Abstract Path Model in DAGs

A general approach in developing a model to decompose a weighted graph into weighted paths is to:

  1. Fix \(k\), the number of paths.
  2. Formulate in ILP the \(k\) paths; that is adding a set of \(k\) variables and suitable constraints constraints such that the \(i\)-th set of variables encodes the \(i\)-th path.
  3. Add additional variables, constraints, or set the objective function, that these paths must satisfy.
  4. Iterate the above process for different values of \(k\), until the “best” one is found (“best” depends on the problem). See our implementation of a basic routine for this step.

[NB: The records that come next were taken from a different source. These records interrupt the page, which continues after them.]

theorem View.close_mem {v : View} (s : State) {r : Run} (he : v.t.runEnd r = .close) (i : Instr) :
    ((v.settleRun s i r).waits v).mem = s.mem := by
  rw [View.settleRun_close he]
  rfl

/-! ### Escalation (R97, R286) -/

/-- A run of which the next pass is to come. -/
def Run.widened (r : Run) : Run := { r with width := r.next.1, pure := true, tiles := [] }

/-- A gang away from the instruction at which the group met, as from a branch. -/
def Group.leaveMeeting (now : Nat) (g : Group) (k : Gang) : Group :=
  (g.modGang k.id fun k => { k with wait := .no, since := now }).retire k.id now none 0 true none

/-- The whole party away from it. -/
def View.leavePass (v : View) (now : Nat) (g : Group) : Group := v.party.foldl (Group.leaveMeeting now) g

/-- A live slice at the replay point, with its path signature of ACCOPEN. -/
def Slice.replay (r : Run) (sl : Slice) : Slice :=
  if sl.live = 0 then sl else { sl with pc := r.replay, sig := sl.sigOpen, tokens := 0, popDone := false }

theorem Slice.replay_live (r : Run) (sl : Slice) : (sl.replay r).live = sl.live := by
  unfold Slice.replay
  split <;> rfl

theorem Slice.replay_of_live (r : Run) {sl : Slice} (h : sl.live ≠ 0) :
    sl.replay r = { sl with pc := r.replay, sig := sl.sigOpen, tokens := 0, popDone := false } := if_neg h

/-- Every slice of a group, replayed. -/
def Group.replay (g : Group) (r : Run) : Group := { g with slices := g.slices.map fun e => (e.1, e.2.replay r) }

theorem Group.slice_replay (g : Group) (r : Run) (n : Nat) : (g.replay r).slice n = (g.slice n).replay r := by
  rw [Group.slice, Group.slice, Group.replay, Tab.getD, Tab.getD, Tab.look_map_entries]
  cases g.slices.look n <;> rfl

theorem View.escalate_eq (v : View) (s : State) (r : Run) :
    v.escalate s r = (s.modTeam v.g.team fun t => t.widen r r.next.1 r.next.2).modGroup v.gid fun g =>
      (v.leavePass s.cycle { g with run := some r.widened, accw := BitVec.ofNat 2 r.next.1 }).replay r := by
  have e : (fun e : Nat × Slice => if e.2.live = 0 then e else
      (e.1, { e.2 with pc := r.replay, sig := e.2.sigOpen, tokens := 0, popDone := false })) = fun e => (e.1, e.2.replay r) := by
    funext e
    unfold Slice.replay
    split <;> rfl
  simp only [View.escalate, e]
  rfl

theorem View.moved_leavePass (v : View) (now : Nat) (g : Group) : g.Moved (v.leavePass now g) :=
  Group.moved_foldl _ (fun g _ => (g.moved_modGang _ _).trans (Group.moved_retire _ _ _ _ _ _ _)) _ g

theorem Group.map_gangs_modGang {β : Type} (p : Gang → β) (g : Group) (n : Nat) (f : Gang → Gang) (h : ∀ k, p (f k) = p k) :
    (g.modGang n f).gangs.map p = g.gangs.map p := by
  simp only [Group.modGang, mapIf, List.map_map]
  refine List.map_congr_left fun k _ => ?_
  rw [Function.comp_apply]
  split
  · exact h k
  · rfl

/-- Retiring changes neither the names of the gangs nor their waits. -/
theorem Group.stands_retire (g : Group) (kid now : Nat) (op : Option Nat) (extra : Word) (br : Bool)
    (lat : Option (List Nat × (Nat → Word))) :
    (g.retire kid now op extra br lat).gangs.map (fun k => (k.id, k.wait)) = g.gangs.map fun k => (k.id, k.wait) := by
  have counted (k : Gang) : (g.countWord k).gangs.map (fun k => (k.id, k.wait)) = g.gangs.map fun k => (k.id, k.wait) := by
    unfold Group.countWord
    split
    · rfl
    · exact Group.map_gangs_modGang _ _ _ _ (by intro _; rfl)
  unfold Group.retire
  split
  · rfl
  · rename_i k _
    dsimp only
    split
    · exact counted k
    · split
      · exact (Group.map_gangs_modGang _ _ _ _ (by intro _; rfl)).trans (counted k)
      · split
        all_goals exact (Group.map_gangs_modGang _ _ _ _ (by intro _; rfl)).trans (counted k)

/-- A gang that leaves keeps its name and no wait; the others keep both. -/
theorem Group.stands_leaveMeeting {g : Group} {now : Nat} {k : Gang} {x : Nat × Wait}
    (h : x ∈ (g.leaveMeeting now k).gangs.map fun k => (k.id, k.wait)) :
    x.2 = .no ∨ x.1 ≠ k.id ∧ x ∈ g.gangs.map fun k => (k.id, k.wait) := by
  rw [Group.leaveMeeting, Group.stands_retire] at h
  obtain ⟨j, hj, rfl⟩ := List.mem_map.mp h
  obtain ⟨j', hj', rfl⟩ := List.mem_map.mp hj
  by_cases hid : j'.id = k.id
  · exact .inl (by simp [hid])
  · refine .inr ?_
    simp only [beq_iff_eq, hid, if_false]
    exact ⟨hid, List.mem_map_of_mem hj'⟩

/-- Where every gang that waits is among some that leave, none is left in a wait. -/
theorem Group.waits_foldl_leaveMeeting (now : Nat) (ks : List Gang) : ∀ g : Group,
    (∀ x ∈ g.gangs.map fun k => (k.id, k.wait), x.2 = .no ∨ x.1 ∈ ks.map (·.id)) →
    ∀ x ∈ (ks.foldl (Group.leaveMeeting now) g).gangs.map fun k => (k.id, k.wait), x.2 = .no := by
  induction ks with
  | nil => exact fun g hx x hm => (hx x hm).resolve_right List.not_mem_nil
  | cons k ks ih =>
    intro g hx
    refine ih _ fun x hm => ?_
    rcases Group.stands_leaveMeeting hm with h | ⟨hid, h⟩
    · exact .inl h
    · exact (hx x h).imp_right fun hin => (List.mem_cons.mp hin).resolve_left hid

/-- When the whole group has come, none of its gangs is left in a wait. -/
theorem View.leavePass_waits {v : View} (h : v.meet = .all) (now : Nat) {g : Group} (hg : g.gangs = v.g.gangs) :
    ∀ k ∈ (v.leavePass now g).gangs, k.wait = .no := by
  intro k hk
  refine Group.waits_foldl_leaveMeeting now v.party g (fun x hx => .inr ?_) _ (List.mem_map_of_mem hk)
  obtain ⟨j, hj, rfl⟩ := List.mem_map.mp hx
  exact List.mem_map_of_mem (v.mem_party_of_meet h j (hg ▸ hj))

/-- The group after an escalation. -/
theorem View.escalate_here {v : View} {s : State} (h : s.group v.gid = some v.g) (hm : v.meet = .all) (r : Run) :
    ∃ g, ((v.escalate s r).waits v).group v.gid = some g ∧ g.run = some r.widened
      ∧ ({ v.g with run := g.run, accw := BitVec.ofNat 2 r.next.1 } : Group).Kept g
      ∧ ∀ n, (g.slice n).live ≠ 0 → (g.slice n).pc = r.replay ∧ (g.slice n).sig = (v.g.slice n).sigOpen := by
  let g0 : Group := { v.g with run := some r.widened, accw := BitVec.ofNat 2 r.next.1 }
  have left : g0.Moved (v.leavePass s.cycle g0) := v.moved_leavePass s.cycle g0
  have here : (v.escalate s r).group v.gid = some ((v.leavePass s.cycle g0).replay r) := by
    rw [v.escalate_eq, State.group_modGroup, State.group_modTeam, h]
    rfl
  obtain ⟨g, hg, moved, same⟩ := State.waits_here here
  have run : g.run = some r.widened := moved.run.trans left.run
  have slices : ∀ n, g.slice n = ((v.leavePass s.cycle g0).slice n).replay r := by
    intro n
    rw [← Group.slice_replay, Group.slice, Group.slice, same ?_]
    intro k hk all a
    rw [View.leavePass_waits (g := g0) hm s.cycle rfl k hk]
    exact Wait.noConfusion
  refine ⟨g, hg, run, ?_, fun n hn => ?_⟩
  · rw [run]
    have replayed (a : Group) : a.Kept (a.replay r) := rfl
    exact (left.kept.trans (replayed _)).trans moved.kept
  · rw [slices, Slice.replay_live] at hn
    rw [slices, Slice.replay_of_live r hn]
    refine ⟨rfl, ?_⟩
    have e : (v.g.slice n).Moved ((v.leavePass s.cycle g0).slice n) := left.slices n
    show ((v.leavePass s.cycle g0).slice n).sigOpen = _
    rw [e]

theorem View.escalate_other {v : View} (s : State) (r : Run) {k : Nat} (h : k ≠ v.gid) :
    ((v.escalate s r).waits v).group k = s.group k := by
  rw [State.waits_other _ h, v.escalate_eq, State.group_modGroup_other _ _ h, State.group_modTeam]

/-! ### The instructions -/

/-- The way out of a class H cause of a gang that does not speculate. -/
theorem issue_halt_sure {i : Instr} {s : State} {v : View} (h : Issues i s v) (hf : v.k.fence = none) {body : View → State → Res} {c a : Nat}
    (hb : body v s = .halt c a) : issue i s body = .next (s.haltGang v i c a) := by
  rw [issue_halt h hb, hf]
  rfl

theorem headD_of_all_eq {ws : List Word} {w : Word} (hne : ws ≠ []) (h : ∀ x ∈ ws, x = w) : ws.headD 0 = w := by
  cases ws with
  | nil => exact absurd rfl hne
  | cons x xs => exact h x List.mem_cons_self

/-- A run that an ACCOPEN cannot open: the group has one, the reserve cannot hold the snapshot, or an open run of the team has one of its slots
(R95, R290). -/
def View.openMisuse (v : View) (s : State) (o : AccopenArgs) : Bool :=
  v.g.run.isSome || (o.snap && decide (o.r.toNat < o.n1.toNat + 1))
    || (s.openRuns v.g.team).any fun q => q.meets o.f.toNat (o.n1.toNat + 1 + o.r.toNat)

theorem View.openMisuse_iff (v : View) (s : State) (o : AccopenArgs) : v.openMisuse s o = true ↔
    v.g.run.isSome = true ∨ (o.snap = true ∧ o.r.toNat < o.n1.toNat + 1)
      ∨ ∃ q ∈ s.openRuns v.g.team, q.meets o.f.toNat (o.n1.toNat + 1 + o.r.toNat) = true := by
  simp only [View.openMisuse, Bool.or_eq_true, Bool.and_eq_true, decide_eq_true_eq, List.any_eq_true, or_assoc]

theorem any_ne_of_all_eq {ws : List Word} {w : Word} (h : ∀ x ∈ ws, x = w) : (ws.any (· != w)) = false := by
  refine List.any_eq_false.mpr fun x hx => ?_
  rw [h x hx, bne_self_eq_false]
  exact Bool.false_ne_true

section
variable {s : State} {v : View} {o : AccopenArgs} (hi : Issues (.accopen o) s v)
include hi

theorem accopen_waits (hm : v.meet = .wait) : exec (.accopen o) s = .next ((v.comeTo s false).waits v) :=
  issue_hold hi (by simp only [hm])

theorem accopen_diverges (hm : v.meet = .diverge) (hf : v.k.fence = none) :
    exec (.accopen o) s = .next (s.haltGang v (.accopen o) 0x05 0) :=
  issue_halt_sure hi hf (by simp only [hm])

theorem accopen_differs (hm : v.meet = .all) (hw : ∃ x ∈ v.partyWords o.vf, x ≠ (v.partyWords o.vf).headD 0) :
    exec (.accopen o) s = .next ((v.meetTrap s (.accopen o) 0x21 0).waits v) := by
  have differ : ((v.partyWords o.vf).any (· != (v.partyWords o.vf).headD 0)) = true := by simpa using hw
  exact issue_hold hi (by simp only [hm, differ, if_true])

section
variable (hm : v.meet = .all) (hw : ∀ x ∈ v.partyWords o.vf, x = (v.partyWords o.vf).headD 0)
include hm hw

theorem accopen_illegal (hl : (fword ((v.partyWords o.vf).headD 0)).legal = false) :
    exec (.accopen o) s = .next ((v.meetTrap s (.accopen o) 0x22 0).waits v) :=
  issue_hold hi (by simp only [hm, any_ne_of_all_eq hw, hl]; rfl)

variable (hl : (fword ((v.partyWords o.vf).headD 0)).legal = true)
include hl

theorem accopen_beyond (hs : v.t.slots < o.f.toNat + (o.n1.toNat + 1) + o.r.toNat) (hf : v.k.fence = none) :
    exec (.accopen o) s = .next (s.haltGang v (.accopen o) 0x04 0) :=
  issue_halt_sure hi hf (by simp only [hm, any_ne_of_all_eq hw, hl, hs, if_true]; rfl)

variable (hs : o.f.toNat + (o.n1.toNat + 1) + o.r.toNat ≤ v.t.slots)
include hs

theorem accopen_misuse (hu : v.openMisuse s o = true) :
    exec (.accopen o) s = .next ((v.meetTrap s (.accopen o) 0x27 0).waits v) := by
  unfold View.openMisuse at hu
  exact issue_hold hi (by simp only [hm, any_ne_of_all_eq hw, hl, Nat.not_lt.mpr hs, hu, if_true, if_false]; rfl)

theorem accopen_opens (hu : v.openMisuse s o = false)
    (hb : v.slotsBusy s ((List.range (o.n1.toNat + 1 + o.r.toNat)).map (· + o.f.toNat)) = false) :
    exec (.accopen o) s = .next ((v.openRun s (.accopen o) o ((v.partyWords o.vf).headD 0)).waits v) := by
  unfold View.openMisuse at hu
  exact issue_hold hi (by simp only [hm, any_ne_of_all_eq hw, hl, Nat.not_lt.mpr hs, hu, hb, if_false]; rfl)

end

end

section
variable {s : State} {v : View} (hi : Issues .accclose s v)
include hi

For step 2. above we provide the abstract class AbstractPathModelDAG which models a given number \(k\) of paths in a given acyclic graph \(G = (V,E)\). For simplicity, \(G\) must have a single source \(s\) and a single sink \(t\), see our class stDiGraph. (The stDiGraph class adds these automatically for any NetworkX DiGraph, and keeps track of their incident edges.) This approach appeared in this paper.

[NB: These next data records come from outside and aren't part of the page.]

-- ==== Sys2Proof/Machine/SimDevice.lean ====
section
/-! DEFINITION. The reference simulated device SIM_DEVICE (spec/95_test_vectors.md section 4): what it answers to
each bus phase and how it changes, row by row of its table. -/

namespace Sys2Proof.Machine

/-- The store of registers given one by one, from register `k` on: one holding 0x00 is not listed. -/
def registerCells : List Byte → Nat → Memory
  | [], _ => []
  | v :: vs, k => if v = 0 then registerCells vs (k + 1) else (k, v) :: registerCells vs (k + 1)

/-- The store of the 256 registers. -/
def registerStore (regs : Vector Byte 256) : Memory := registerCells regs.toList 0

/-- SIM_DEVICE with its two parameters, the address `A_dev` and the initial contents of its registers, in its
initial state: `p` 0, not busy, `sel` None (00_scope.md R5, 95_test_vectors.md section 4). -/
def SimDevice.initial (aDev : DevAddr) (regs : Vector Byte 256) : SimDevice where
  aDev := aDev
  regs := registerStore regs
  p := 0
  busy := false
  sel := .none

/-- The device's answer to a phase: status, data (0 where the table gives none; the engine reads data only from
receive phases, spec/42_bus_primitives.md R199), and the device after it. -/
structure Answer where
  s : Byte
  v : Byte
  dev : SimDevice
  deriving DecidableEq, Repr

/-- `p <- (p + 1) mod 256`. -/
def SimDevice.bump (d : SimDevice) : SimDevice := { d with p := d.p + 1 }

/-- The rows for `StartCond`. -/
def SimDevice.onStart (d : SimDevice) : Answer :=
  if d.busy then ⟨0x10, 0, { d with sel := .none }⟩
  else ⟨0x08, 0, { d with busy := true, sel := .none }⟩

/-- The rows for `Xmit(x)` with `sel == None`: an address byte. -/
def SimDevice.onAddress (cfg : Config) (d : SimDevice) (x : Byte) : Answer :=
  if x.toNat / 2 = d.aDev.toNat then
    if x.toNat % 2 = 0 then ⟨cfg.ST_SLA_W_ACK, 0, { d with sel := .wFirst }⟩
    else ⟨cfg.ST_SLA_R_ACK, 0, { d with sel := .rd }⟩
  else
    if x.toNat % 2 = 0 then ⟨0x20, 0, { d with sel := .off }⟩
    else ⟨0x48, 0, { d with sel := .off }⟩

/-- The rows for `Xmit(x)`. -/
def SimDevice.onXmit (cfg : Config) (d : SimDevice) (x : Byte) : Answer :=
  match d.sel with
  | .none => d.onAddress cfg x
  | .wFirst => ⟨cfg.ST_DATA_W_ACK, 0, { d with p := x, sel := .wData }⟩
  | .wData => ⟨cfg.ST_DATA_W_ACK, 0, { d with regs := d.regs.writeReg d.p x, p := d.p + 1 }⟩
  | .rd => ⟨0x30, 0, d⟩
  | .off => ⟨0x30, 0, d⟩

/-- The rows for `RecvAck`. -/
def SimDevice.onRecvAck (d : SimDevice) : Answer :=
  if d.sel = .rd then ⟨0x50, d.regs.readReg d.p, d.bump⟩ else ⟨0x50, 0xFF, d⟩

/-- The rows for `RecvNack`. -/
def SimDevice.onRecvNack (d : SimDevice) : Answer :=
  if d.sel = .rd then ⟨0x58, d.regs.readReg d.p, { d.bump with sel := .off }⟩ else ⟨0x58, 0xFF, d⟩

/-- The table of 95_test_vectors.md section 4. -/
def SimDevice.answer (cfg : Config) (d : SimDevice) : Phase → Answer
  | .startCond => d.onStart
  | .xmit x => d.onXmit cfg x
  | .recvAck => d.onRecvAck
  | .recvNack => d.onRecvNack

/-- When the engine appends `Stop` (95_test_vectors.md section 4): `busy <- false`, `sel <- None`. -/
def SimDevice.onStop (d : SimDevice) : SimDevice := { d with busy := false, sel := .none }

end Sys2Proof.Machine
end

More in detail, for every edge \((u,v) \in E\), and for every path index \(i \in \{0,\dots,k-1\}\), we add a binary variable \(x_{u,v,i} \in \{0,1\}\). We add constraints on these variables to ensure that for every \(i\) the variables \(x_{u,v,i}\) that equal 1 induce an \(s\)-\(t\) path (i.e., a path from \(s\) to \(t\)). In other words \(x_{u,v,i} = 1\) if edge \((u,v)\) belongs to solution path \(i\), and 0 otherwise. See the paper on the specific constraints that are added to enforce that they induce an \(s\)-\(t\) path.

For example, the edges in brown below induce an \(s\)-\(t\) path (for say \(i = 3\)), and notice that the \(x_{u,v,3}\) variables equal 1 only on the edges \((u,v)\) on the path.

%%{init: {'themeVariables': { 'edgeLabelBackground': 'white'}}}%%
flowchart LR
    s((s))
    a((a))
    b((b))
    c((c))
    d((d))
    t((t))
    s -->|"$$x_{s,a,3} = 1$$"| a
    a -->|"$$x_{a,b,3} = 1$$"| b
    s -->|"$$x_{s,b,3} = 0$$"| b
    a -->|"$$x_{a,c,3} = 0$$"| c
    b -->|"$$x_{b,c,3} = 1$$"| c
    c -->|"$$x_{c,d,3} = 1$$"| d
    d -->|"$$x_{d,t,3} = 1$$"| t
    c -->|"$$x_{c,t,3} = 0$$"| t

    linkStyle 0,1,4,5,6 stroke:brown,stroke-width:3;

The search for paths

  • Note that we do not have the paths beforehand, and the ILP will search for paths (i.e. assignment of values to the \(x_{u,v,i}\) variables, under the constraints that they induce a path).
  • Once a class inherits from AbstractPathModelDAG, it will add other variables and constraints (as in point 3. above). The ILP solver will then search for the \(k\) paths (i.e. find the values to the \(x_{u,v,i}\) variables) to satisfy all constraints.

Example: Modelling \(k\)-Flow Decomposition

Consider the problem of decomposing a network flow \(f : E \rightarrow \mathbb{N}\) over a DAG \(G = (V,E)\) into a given number \(k\) of \(s\)-\(t\) paths (k-Flow Decomposition). Assume we created the \(x_{u,v,i}\) variables as above. Thus, we just need to implement point 3. above.

  • We introduce a variable \(w_i\) (integer or continuous) modeling the weight of path \(i\), for every \(i \in \{0,\dots,k-1\}\).
  • We need to enforce the “flow explanation” constraint: $$ f(u,v) = \sum_{i=0}^{k-1} x_i \cdot w_i, ~~\forall (u,v) \in E. $$ Note that in the above \(f(u,v)\) is a constant. Moreover, \(x_i \cdot w_i\) is not a linear term (as required by an Integer Linear Program), but it can be easily linearized via additional variables and constraints. However, our SolverWrapper class provides the method add_binary_continuous_product_constraint() to directly encode such a non-linear constraint, without bothering to manually set up these additional variables and constraints.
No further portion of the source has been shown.